Now look at what happens if we increase the sample rate.
f1 = 12.; f2 = 14.; ap = 1; as = 20.;
{cnum, cden} = Re@findCoefficients[f1, f2, ap, as, 1000]
{{6.92843*10^-23, 1.38569*10^-21, 1.3164*10^-20, 7.89841*10^-20,
3.35683*10^-19, 1.07418*10^-18, 2.68546*10^-18, 5.37092*10^-18,
8.72775*10^-18, 1.1637*10^-17, 1.28007*10^-17, 1.1637*10^-17,
8.72775*10^-18, 5.37092*10^-18, 2.68546*10^-18, 1.07418*10^-18,
3.35683*10^-19, 7.89841*10^-20, 1.3164*10^-20, 1.38569*10^-21,
6.92843*10^-23},
{1.72349*10^6, -3.27575*10^7,
2.95778*10^8, -1.68698*10^9, 6.8163*10^9, -2.074*10^10,
4.93078*10^10, -9.37932*10^10, 1.4498*10^11, -1.83902*10^11,
1.92476*10^11, -1.66509*10^11, 1.18852*10^11, -6.96177*10^10,
3.31367*10^10, -1.26196*10^10, 3.75513*10^9, -8.41435*10^8,
1.3357*10^8, -1.33929*10^7, 637957.}}
Now the α terms are very small. If Chop was used they would all be zero. This will not give good answers.

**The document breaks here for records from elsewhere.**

theorem writeFlagThenShift_sameBut (x : Nibble) (f : Byte) (g : Byte → Byte) (s : State) :
    s.SameBut [.v] (writeFlagThenShift x f g s) :=
  sameBut_trans (writeV_sameBut 0xF#4 f s) (writeV_sameBut x _ _)

theorem memWrite_sameBut (a : Nat) (b : Byte) (s : State) : s.SameBut [.mem, .events] (memWrite a b s) := by
  simp [State.SameBut]

theorem raiseFault_sameBut (c : FaultCause) (s : State) : s.SameBut [.fault, .events] (raiseFault c s) := by
  simp [State.SameBut]

theorem pushWord_sameBut (w : Word) (s : State) (h : s.sp.toNat < 16) : s.SameBut [.stack, .sp] (pushWord w s h) := by
  simp [State.SameBut]

theorem popWord_sameBut (s : State) (h : 0 < s.sp.toNat ∧ s.sp.toNat ≤ 16) : s.SameBut [.sp] (popWord s h).2 := by
  simp [State.SameBut]

theorem randomByte_sameBut (s : State) : s.SameBut [.sources, .events] (randomByte s).2 := by simp [State.SameBut]

theorem keyPressed_sameBut (key : Byte) (s : State) : s.SameBut [.sources, .events] (keyPressed key s).2 := by
  simp [State.SameBut]

theorem waitKey_sameBut (s : State) : s.SameBut [.sources, .events] (waitKey s).2 := by simp [State.SameBut]

theorem dispDrawByte_sameBut (xp : Byte) (yp : Nat) (b : Byte) (s : State) :
    s.SameBut [.sources, .events] (dispDrawByte xp yp b s).2 := by simp [State.SameBut]

theorem timerReadDelay_sameBut (s : State) : s.SameBut [.delay, .sources, .events] (timerReadDelay s).2 := by
  simp [State.SameBut]

theorem takeKey_sameBut (x : Nibble) (key : Option Nibble) (s : State) : s.SameBut [.v, .pc] (takeKey x key s) := by
  cases key with
  | none => exact sameBut_mono (by decide) (setPc_sameBut _ s)
  | some k => exact sameBut_mono (by decide) (writeV_sameBut x _ s)

/-- Two operations one after the other change what either may change. -/
theorem sameBut_seq {l l' m : List Part} {s t u : State} (h : s.SameBut l t) (h' : t.SameBut l' u)
    (hm : ∀ p ∈ l ++ l', p ∈ m) : s.SameBut m u :=
  sameBut_trans (sameBut_mono (fun p hp => hm p (List.mem_append_left l' hp)) h)
    (sameBut_mono (fun p hp => hm p (List.mem_append_right l hp)) h')

/-! ### The walks -/

/-- A walk changes no more than each of its steps may. -/
theorem forUpTo_sameBut {l : List Part} {body : Nat → State → State} (h : ∀ k (t : State), t.SameBut l (body k t))
    (n : Nat) (s : State) : s.SameBut l (forUpTo n body s) :=
  forUpTo_induct (P := fun _ t => s.SameBut l t) (sameBut_refl l s) (fun k t ht => sameBut_trans ht (h k t)) n

/-- The state after a row of a sprite is read and the Display has answered for it, `VF` not yet written (R141). -/
def askRow (xp yp : Byte) (r : Nat) (s : State) : State :=
  (dispDrawByte xp (yp.toNat + r) (peek s (indexAddr s r)) (memRead (indexAddr s r) s).2).2

/-- A row sets `VF` exactly when the Display's next answer is a collision. -/
theorem drawRow_eq (xp yp : Byte) (r : Nat) (s : State) :
    drawRow xp yp r s =
      if (s.sources.collision.draw Config.collision).1 then writeVF 1#8 (askRow xp yp r s) else askRow xp yp r s := rfl

theorem askRow_sameBut (xp yp : Byte) (r : Nat) (s : State) : s.SameBut [.sources, .events] (askRow xp yp r s) :=
  sameBut_seq (emit_sameBut _ s) (dispDrawByte_sameBut _ _ _ _) (by decide)

theorem drawRow_sameBut (xp yp : Byte) (r : Nat) (s : State) : s.SameBut [.v, .sources, .events] (drawRow xp yp r s) := by
  rw [drawRow_eq]
  split
  · exact sameBut_seq (askRow_sameBut xp yp r s) (writeV_sameBut 0xF#4 1#8 _) (by decide)
  · exact sameBut_mono (by decide) (askRow_sameBut xp yp r s)

theorem readV_drawRow_of_ne {z : Nibble} (hz : z ≠ 0xF#4) (xp yp : Byte) (r : Nat) (s : State) :
    readV z (drawRow xp yp r s) = readV z s := by
  have hask : readV z (askRow xp yp r s) = readV z s := (askRow_sameBut xp yp r s).readV_eq (by decide) z
  rw [drawRow_eq]
  split
  · exact (readV_writeV_of_ne hz 1#8 _).trans hask
  · exact hask

theorem loadRow_sameBut (k : Nat) (s : State) : s.SameBut [.v, .events] (loadRow k s) :=
  sameBut_seq (emit_sameBut _ s) (writeV_sameBut _ _ _) (by decide)

/-- Loading `n` registers leaves the registers from `n` on alone (R162). -/
theorem readV_forUpTo_loadRow {n : Nat} {z : Nibble} (hz : n ≤ z.toNat) (s : State) :
    readV z (forUpTo n loadRow s) = readV z s := by
  refine forUpTo_induct (P := fun k t => k ≤ z.toNat → readV z t = readV z s) (fun _ => rfl) (fun k t ih hk => ?_) n hz
  have hne : z ≠ BitVec.ofNat 4 k := by
    rintro rfl
    rw [BitVec.toNat_ofNat] at hk
    exact absurd (Nat.mod_le k (2 ^ 4)) (by omega)
  exact (readV_writeV_of_ne hne _ _).trans (ih (by omega))

/-- Storing `n` bytes upward from `I`, the byte chosen by the number of the step and the state: the walk of `Fx33` and `Fx55`. -/
def storeUp (f : Nat → State → Byte) (n : Nat) (s : State) : State :=
  forUpTo n (fun k t => memWrite (indexAddr t k) (f k t) t) s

We can now look at what happens to the coefficients as the sample rate is incresaed
f1 = 12.; f2 = 14.; ap = 1; as = 20.;
coffs = Table[{sr, #} & /@
Abs@Flatten@findCoefficients[f1, f2, ap, as, sr], {sr,
Range[10] 100}];
ListLogPlot[coffs, PlotRange -> All, Frame -> True,
FrameLabel -> {"Sample Rate", "Coefficients"}]

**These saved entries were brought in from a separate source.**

theorem move_wireFlow {s u : State} {a : Agent} (hs : s.AgentInv) (h : BridgeMove a s u) : WireFlow s u := by
  cases h with
  | quiet _ hq =>
    exact wireFlow_of_same hq.usbIn (towardsWire_congr (hq.content _) (by rw [hq.transit]) (by rw [hq.transit]))
  | poll b hp =>
    refine ⟨[b], [], rfl, ?_, .inl rfl⟩
    rw [towardsWire_eq, towardsWire_eq, hp]
    exact congrArg (· ++ [b]) (List.append_nil _).symm
  | store b hp hu =>
    have hroom := hs.locals
    rw [State.LocalsHold, hp] at hroom
    have hc := opInsert_content (hs.inv.fifos _) (hroom rfl) hu
    obtain ⟨q, rfl⟩ := opInsert_setFifo hu
    refine wireFlow_of_same rfl ?_
    rw [towardsWire_eq, towardsWire_eq, setPos_content, hc, hp]
    exact List.append_nil _
  | offer r hp => exact wireFlow_of_same rfl (towardsWire_congr rfl (by rw [hp]; rfl) (by rw [hp]; rfl))
  | remove hp hu =>
    obtain ⟨q, rfl⟩ := opRemove_setFifo hu
    refine wireFlow_of_same rfl (towardsWire_congr rfl ?_ ?_) <;> rw [setPos_pos, transit_batchPos, hp] <;> rfl
  | dequeue hp hu =>
    have hc := opRemove_content hu
    obtain ⟨q, rfl⟩ := opRemove_setFifo hu
    refine wireFlow_of_same rfl ?_
    rw [towardsWire_eq, towardsWire_eq, setPos_content, hc, hp]
    rfl
  | send b hp hu =>
    obtain ⟨hready, rfl⟩ := opSend_ok hu
    obtain ⟨-, hidle⟩ := (sendReady_iff s).mp hready
    refine ⟨[], [b], (List.append_nil _).symm, ?_, .inr ⟨b, rfl, hidle, rfl⟩⟩
    rw [towardsWire_eq, towardsWire_eq, hp, List.append_nil]
    rfl
  | handle _ _ hu =>
    obtain ⟨q, rfl⟩ := opInsert_setFifo hu
    exact wireFlow_of_same rfl (towardsWire_congr rfl rfl rfl)

/-- Settles O52: by the move the step makes. -/
theorem nothingIsLostTowardsTheWire : Obligations.NothingIsLostTowardsTheWire := by
  intro s t a hs hm hst
  obtain ⟨u, hu, rfl⟩ := step_move hs.inv hm hst
  exact move_wireFlow (u := u) hs hu


/-! ## The updates of the lines (R129, R132) -/

/-- A byte taken from the USB host is logged. -/
def State.logUsbIn (s : State) (b : Byte) : State := { s with usbInLog := s.usbInLog ++ [b] }

/-- A byte the USB stack took is logged. -/
def State.logUsbOut (s : State) (b : Byte) : State := { s with usbOutLog := s.usbOutLog ++ [b] }

/-- A byte is in the transmitter. -/
def State.transmit (s : State) (b : Byte) : State := { s with txshift := some b }

@[simp] theorem transmit_fifo (s : State) (b : Byte) (g : Inst) : (s.transmit b).fifo g = s.fifo g := by cases g <;> rfl

@[simp] theorem logUsbIn_usbInLog (s : State) (b : Byte) : (s.logUsbIn b).usbInLog = s.usbInLog ++ [b] := rfl

@[simp] theorem logUsbOut_usbOutLog (s : State) (b : Byte) : (s.logUsbOut b).usbOutLog = s.usbOutLog ++ [b] := rfl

As you can see the coefficients have very large and very small values so that the usual problem of loss of precision occurs. I did look at using higher precision here with a RecurrenceFilter and it does help.

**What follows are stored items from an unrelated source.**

/-! ### One step of each command -/

/-- The reset state with some registers set and a command stream. -/
def probe (regs : List (MIdx × Mat)) (bytes : List Byte) : State :=
  { regs.foldl (fun s p => s.setM p.1 p.2) State.reset with cmd := bytes }

/-- The response bytes after a step. -/
def answerOf : Out → List Byte
  | .next t => t.rsp
  | .fault _ => []
  | .refused _ => []

/-- A register after a step. -/
def regAfter : Out → MIdx → Option Mat
  | .next t, i => some (t.getM i)
  | .fault _, _ => none
  | .refused _, _ => none

/-- `ST` after a step. -/
def stAfter : Out → Option (BitVec 16)
  | .next t => some t.st.word
  | .fault _ => none
  | .refused _ => none

/-- The 64 footprint bytes of small slots, each given by its four lowest bytes. -/
def foot (a b c d : List Byte) : List Byte :=
  [a, b, c, d].flatMap fun x => x ++ List.replicate (16 - x.length) 0x00#8

/-- The bytes of an ASCII text. -/
def ascii (s : String) : List Byte := s.toList.map fun c => BitVec.ofNat 8 c.toNat

/-- The constants A, B, C of spec/95_test_vectors.md 2.1, as slots. -/
def cA : Slot := 0x0123456789abcdef0fedcba987654321#128
def cB : Slot := 0x7edcba9876543210123456789abcdef0#128
def cC : Slot := 0x55555555555555555555555555555555#128

/-- `hash("ABC")` for the default pair, its footprint and its text (spec/45_codec.md R176, R181). -/
def habc : Mat := ⟨0x12d0393, 0x1e324ac, 0xb620b9, 0xcb626b⟩
def fabc : List Byte := foot [0x93, 0x03, 0x2d, 0x01] [0xac, 0x24, 0xe3, 0x01] [0xb9, 0x20, 0xb6] [0x6b, 0x62, 0xcb]
def tabc : String := "93032d01000000000000000000000000ac24e301000000000000000000000000" ++
  "b920b6000000000000000000000000006b62cb00000000000000000000000000"

/-- The identity with the range bit of slot a set. -/
def badIdent : Mat := ⟨0x80000000000000000000000000000001, 0, 0, 1⟩

/-- Q of spec/95_test_vectors.md 2.2 M8: high degree, determinant 1. -/
def matQ : Mat := ⟨0x40000000000000000000000000000000, 0x40000000000000000000000000000001, 1, 1⟩

/-- R106 -/
theorem test_fadd : regAfter (step (probe [(0, ⟨7, cA, cB, 9⟩)] [0x01, 0x20, 0x08, 0x00])) 0 =
    some ⟨0x7fffffffffffffff1dd99dd11dd99dd1, cA, cB, 9⟩ := by decide +kernel

/-- P2 line 14: `FADD e20, e16, e17`. -/
theorem test_fadd_range : answerOf (step (probe [(4, badIdent)] [0x01, 0x14, 0x46, 0x00])) = [0x05, 0x00, 0x00] ∧
    regAfter (step (probe [(4, badIdent)] [0x01, 0x14, 0x46, 0x00])) 5 = some identReg := by decide +kernel

/-- F15, P3 line 2: `FMUL e8, e4, e5`. -/
theorem test_fmul : regAfter (step (probe [(1, ⟨cA, cB, cC, 1⟩)] [0x02, 0x88, 0x14, 0x00])) 2 =
    some ⟨0x47240b2877143b18c4647c5eac0c143e, 0, 0, 1⟩ := by decide +kernel

/-- F12: the widest product. -/
theorem test_fmul_widest : fmul (BitVec.allOnes 127) (BitVec.allOnes 127) =
    0x3fffffffffffffffd555555555555555#127 := by decide +kernel

/-- F11 and F6: a product that folds onto bit 127 again, and the highest power. -/
theorem test_fmul_folds : fmul (1#127 <<< 126) (1#127 <<< 65) = 0x18000000000000001#127 ∧
    fmul (1#127 <<< 126) (1#127 <<< 126) = 0x30000000000000002000000000000000#127 := by decide +kernel

/-- P3 line 3: `FMULADD e9, e4, e5, e6`. -/
theorem test_fmuladd : regAfter (step (probe [(1, ⟨cA, cB, cC, 1⟩)] [0x03, 0x89, 0x14, 0x03])) 2 =
    some ⟨1, 0x12715e7d22416e4d9131290bf959416b, 0, 1⟩ := by decide +kernel

/-- R109: `FEQ e0, e3` after reset. -/
theorem test_feq : answerOf (step (probe [] [0x04, 0x00, 0x0C, 0x00])) = [0x00, 0x01, 0x00, 0x01] ∧
    stAfter (step (probe [] [0x04, 0x00, 0x0C, 0x00])) = some 0x0100 := by decide +kernel

/-- R109: `FEQ e0, e1` after reset. -/
theorem test_feq_unequal : answerOf (step (probe [] [0x04, 0x00, 0x04, 0x00])) = [0x00, 0x01, 0x00, 0x00] := by decide +kernel

/-- R128 -/
theorem test_unit : regAfter (step (probe [(3, habc)] [0x10, 0x03, 0x00, 0x00])) 3 = some ⟨1, 0, 0, 1⟩ := by decide +kernel

/-- R133: `MMUL m2, m0, m1`. -/
theorem test_mmul : regAfter (step (probe [(0, ⟨2, 1, 1, 0⟩), (1, ⟨2, 3, 1, 1⟩)] [0x11, 0x02, 0x04, 0x00])) 2 =
    some ⟨5, 7, 2, 3⟩ := by decide +kernel

/-- R133: `MMUL m2, m1, m0`. -/
theorem test_mmul_order : regAfter (step (probe [(0, ⟨2, 1, 1, 0⟩), (1, ⟨2, 3, 1, 1⟩)] [0x11, 0x22, 0x00, 0x00])) 2 =
    some ⟨7, 2, 3, 1⟩ := by decide +kernel

/-- 2.2: `ISVALID` of Q. -/
theorem test_isvalid_high : answerOf (step (probe [(2, matQ)] [0x12, 0x40, 0x00, 0x00])) = [0x00, 0x01, 0x00, 0x01] := by decide +kernel

/-- R129: a non-canonical register gives 00, never E_RANGE. -/
theorem test_isvalid_range : answerOf (step (probe [(2, badIdent)] [0x12, 0x40, 0x00, 0x00])) = [0x00, 0x01, 0x00, 0x00] := by decide +kernel

/-- R130 -/
theorem test_validate : regAfter (step (probe [(2, ⟨1, 1, 0, 1⟩)] [0x13, 0x43, 0x00, 0x00])) 3 = some ⟨1, 1, 0, 1⟩ := by decide +kernel

/-- 2.2: `VALIDATE m3, m2` with `m2 = (2, 0, 0, 2)`. -/
theorem test_validate_refuses : answerOf (step (probe [(2, ⟨2, 0, 0, 2⟩)] [0x13, 0x43, 0x00, 0x00])) = [0x03, 0x00, 0x00] ∧
    regAfter (step (probe [(2, ⟨2, 0, 0, 2⟩)] [0x13, 0x43, 0x00, 0x00])) 3 = some identReg := by decide +kernel

/-- R131: `MEQ m0, m7` after reset. -/
theorem test_meq : answerOf (step (probe [] [0x14, 0x00, 0x1C, 0x00])) = [0x00, 0x01, 0x00, 0x01] := by decide +kernel

/-- 2.6: `MEQ m1, m0` with a range bit set. -/
theorem test_meq_range : answerOf (step (probe [(1, badIdent)] [0x14, 0x20, 0x00, 0x00])) = [0x00, 0x01, 0x00, 0x00] := by decide +kernel

/-- 2.2: slot d decides. -/
theorem test_mcmp_less : answerOf (step (probe [(1, ⟨1, 0, 0, 2⟩)] [0x15, 0x00, 0x04, 0x00])) = [0x00, 0x01, 0x00, 0xFF] := by decide +kernel

/-- 2.2: slots compare as unsigned integers; no E_RANGE. -/
theorem test_mcmp_unsigned : answerOf (step (probe [(4, badIdent)] [0x15, 0x80, 0x00, 0x00])) = [0x00, 0x01, 0x00, 0x01] := by decide +kernel

/-- 2.3: `BYTEMAT m3, 0x41`. -/
theorem test_bytemat : regAfter (step (probe [] [0x20, 0x03, 0x04, 0x01])) 3 = some ⟨0x1fb, 0x13a, 0xc4, 0xbf⟩ := by decide +kernel

/-- 2.3: `GT[0x80]`, bit 7 the leftmost factor. -/
theorem test_bytemat_bit_order : regAfter (step (probe [] [0x20, 0x00, 0x00, 0x02])) 0 = some ⟨0x1f3, 0xc4, 0xd1, 0x73⟩ := by decide +kernel

/-- 2.4: `HASH m0, "AB"`. -/
theorem test_hash : regAfter (step (probe [(0, badIdent)] [0x30, 0x00, 0x08, 0x00, 0x41, 0x42])) 0 =
    some ⟨0x17068, 0xf245, 0x923d, 0x642d⟩ := by decide +kernel

/-- S1: `HASH m1, ""`. -/
theorem test_hash_empty : regAfter (step (probe [(1, habc)] [0x30, 0x01, 0x00, 0x00])) 1 = some ⟨1, 0, 0, 1⟩ := by decide +kernel

/-- 2.4: `m0 = hash("A")`, `APPEND m1, m0, "B"`. -/
theorem test_append : regAfter (step (probe [(0, ⟨0x1fb, 0x13a, 0xc4, 0xbf⟩)] [0x31, 0x01, 0x04, 0x00, 0x42])) 1 =
    some ⟨0x17068, 0xf245, 0x923d, 0x642d⟩ := by decide +kernel

/-- 2.6: `APPEND m2, m1, ""`. -/
theorem test_append_range : answerOf (step (probe [(1, badIdent)] [0x31, 0x22, 0x00, 0x00])) = [0x05, 0x00, 0x00] := by decide +kernel

/-- 2.4: `m0 = hash("C")`, `PREPEND m1, m0, "B"`. -/
theorem test_prepend : regAfter (step (probe [(0, ⟨0x13a, 0x1fb, 0xbf, 0xc4⟩)] [0x32, 0x01, 0x04, 0x00, 0x42])) 1 =
    some ⟨0x175bb, 0x1843a, 0x907f, 0xf5c5⟩ := by decide +kernel

/-- `FOLDAPP m1, m0, ["A", "B"]` after reset: `hash("AB")` of 2.4. -/
theorem test_foldapp : regAfter (step (probe [] [0x33, 0x01, 0x08, 0x00, 0x01, 0x00, 0x41, 0x01, 0x00, 0x42])) 1 =
    some ⟨0x17068, 0xf245, 0x923d, 0x642d⟩ := by decide +kernel

/-- `FOLDPRE m1, m0, ["A", "B"]` after reset: `hash("AB")` of 2.4, not `hash("BA")` (C6). -/
theorem test_foldpre : regAfter (step (probe [] [0x34, 0x01, 0x08, 0x00, 0x01, 0x00, 0x41, 0x01, 0x00, 0x42])) 1 =
    some ⟨0x17068, 0xf245, 0x923d, 0x642d⟩ := by decide +kernel

/-- `m0 = hash("A")`, `m1 = hash("B")`, `CONCATALL m0, [m0, m1]`. -/
theorem test_concatall : regAfter (step (probe [(0, ⟨0x1fb, 0x13a, 0xc4, 0xbf⟩), (1, ⟨0x13a, 0xc1, 0xbf, 0x7b⟩)] [0x35, 0x00, 0x08, 0x00, 0x00, 0x01])) 0 =
    some ⟨0x17068, 0xf245, 0x923d, 0x642d⟩ := by decide +kernel

/-- 2.6, R217: a register number above 7 before a range bit. -/
theorem test_concatall_illegal : answerOf (step (probe [(1, badIdent)] [0x35, 0x00, 0x08, 0x00, 0x01, 0x08])) = [0x01, 0x00, 0x00] := by decide +kernel

/-- P2 line 3 -/
theorem test_pack8 : regAfter (step (probe [] ([0x40, 0x01, 0x00, 0x01] ++ fabc))) 1 = some habc := by decide +kernel

/-- S4 -/
theorem test_pack8_length : answerOf (step (probe [] ([0x40, 0x00, 0x04, 0x01] ++ List.replicate 65 0))) = [0x02, 0x00, 0x00] := by decide +kernel

/-- R172 -/
theorem test_pack16 : regAfter (step (probe [] ([0x41, 0x01, 0x80, 0x00] ++ fabc))) 1 = some habc := by decide +kernel

/-- R172: the byte count mistaken for the word count. -/
theorem test_pack16_length : answerOf (step (probe [] ([0x41, 0x01, 0x00, 0x01] ++ fabc ++ fabc))) = [0x02, 0x00, 0x00] := by decide +kernel

/-- R173 -/
theorem test_pack32 : regAfter (step (probe [] ([0x42, 0x01, 0x40, 0x00] ++ fabc))) 1 = some habc := by decide +kernel

/-- R174 -/
theorem test_pack64 : regAfter (step (probe [] ([0x43, 0x01, 0x20, 0x00] ++ fabc))) 1 = some habc := by decide +kernel

/-- R174: the range bit of slot a. -/
theorem test_pack64_range : answerOf (step (probe [] ([0x43, 0x01, 0x20, 0x00] ++ footprint badIdent))) = [0x03, 0x00, 0x00] := by decide +kernel

/-- R176 -/
theorem test_unpack8 : answerOf (step (probe [(0, habc)] [0x44, 0x00, 0x00, 0x00])) = [0x00, 0x40, 0x00] ++ fabc := by decide +kernel

/-- R177 -/
theorem test_unpack16 : answerOf (step (probe [(0, habc)] [0x45, 0x00, 0x00, 0x00])) = [0x00, 0x40, 0x00] ++ fabc := by decide +kernel

/-- R178 -/
theorem test_unpack32 : answerOf (step (probe [(0, habc)] [0x46, 0x00, 0x00, 0x00])) = [0x00, 0x40, 0x00] ++ fabc := by decide +kernel

/-- R179 -/
theorem test_unpack64 : answerOf (step (probe [(0, habc)] [0x47, 0x00, 0x00, 0x00])) = [0x00, 0x40, 0x00] ++ fabc := by decide +kernel

/-- R181 -/
theorem test_show : answerOf (step (probe [(0, habc)] [0x48, 0x00, 0x00, 0x00])) = [0x00, 0x80, 0x00] ++ ascii tabc := by decide +kernel

/-- P2 line 18 -/
theorem test_parse : regAfter (step (probe [] ([0x49, 0x06, 0x00, 0x02] ++ ascii tabc))) 6 = some habc := by decide +kernel

/-- R183: a capital is no digit. -/
theorem test_parse_capital : answerOf (step (probe [] ([0x49, 0x06, 0x00, 0x02] ++ 0x41 :: (ascii tabc).tail))) = [0x04, 0x00, 0x00] := by decide +kernel

/-- P2 line 11 -/
theorem test_loadu : regAfter (step (probe [] ([0x4A, 0x04, 0x00, 0x01] ++ footprint ⟨0x800000000000000000000000012d0393, 0x1e324ac, 0xb620b9, 0xcb626b⟩))) 4 =
    some ⟨0x800000000000000000000000012d0393, 0x1e324ac, 0xb620b9, 0xcb626b⟩ := by decide +kernel

/-- R184: 63 bytes. -/
theorem test_loadu_length : answerOf (step (probe [] ([0x4A, 0x04, 0xFC, 0x00] ++ fabc))) = [0x02, 0x00, 0x00] := by decide +kernel

/-- P2 line 22: `RDST` with `ST = 0x0102`. -/
theorem test_rdst : answerOf (step { probe [] [0x50, 0x00, 0x00, 0x00] with st := ⟨0x02, true⟩ }) =
    [0x00, 0x02, 0x00, 0x02, 0x01] := by decide +kernel

/-- R200: the only legal header is 0x00000050. -/
theorem test_rdst_illegal : answerOf (step (probe [] [0x50, 0x01, 0x00, 0x00])) = [0x01, 0x00, 0x00] ∧
    stAfter (step (probe [] [0x50, 0x01, 0x00, 0x00])) = some 0x0001 := by decide +kernel

/-- The footprint bytes are written out in the tests above by slots; the identity's is R52's. -/
theorem test_foot : footprint identReg = foot [0x01] [] [] [0x01] := by decide +kernel

/-- After the host asserts and releases reset the engine is as after power-up (R240, R241). -/
theorem test_reset : ((probe [(3, badIdent)] [0x30, 0x00]).onHost .assertReset).onHost .releaseReset =
    State.reset := by decide +kernel

/-- The next step of `withFetchWord` runs exactly the given word's command. -/
theorem test_withFetchWord : regAfter (step ((probe [(3, habc)] [0x44]).withFetchWord 32 0x00000310)) 3 =
    some identReg := by decide +kernel

/-! ### Witnesses: for every statement with hypotheses, data that meets them together -/

theorem witness_StepExecutesDecodedCommand : ∃ s i rest t, s.resetIn = false ∧
    decode s.cmd = .command i rest ∧ step s = .next t :=
  ⟨probe [] [0x50, 0x00, 0x00, 0x00, 0x44], .rdst, [0x44], _, rfl, by decide, rfl⟩

theorem witness_IllegalHeaderIsAnswered : ∃ s c rest, s.resetIn = false ∧ decode (State.cmd s) = .illegal c rest :=
  ⟨probe [] [0x00, 0x00, 0x00, 0x00], .unassignedOpcode, [], rfl, by decide⟩

/-- HASH of three bytes with two of them there, and with all three. -/
theorem not_complete_hash : ¬ Complete [0x30, 0x00, 0x0C, 0x00, 0x41, 0x42] := by
  rintro ⟨b0, b1, b2, b3, tail, n, h, hn, hl⟩
  simp only [List.cons.injEq] at h
  obtain ⟨rfl, rfl, rfl, rfl, rfl⟩ := h
  have h3 : payloadLength (headerWord 0x30 0x00 0x0C 0x00) [0x41, 0x42] = some 3 := by decide
  rw [h3] at hn
  cases hn
  simp at hl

Hopefully that helps to answer your first question.
With regard to your second question the answer depends on what you are trying to do. If you just wish to remove one frequency then a notch filter is best as I illustrated above. If you require a low pass filter then you will have to decrease your specification to avoid the numerical instability. Your values of ap and as are very difficult to implement without a high order equation. Could these be relaxed?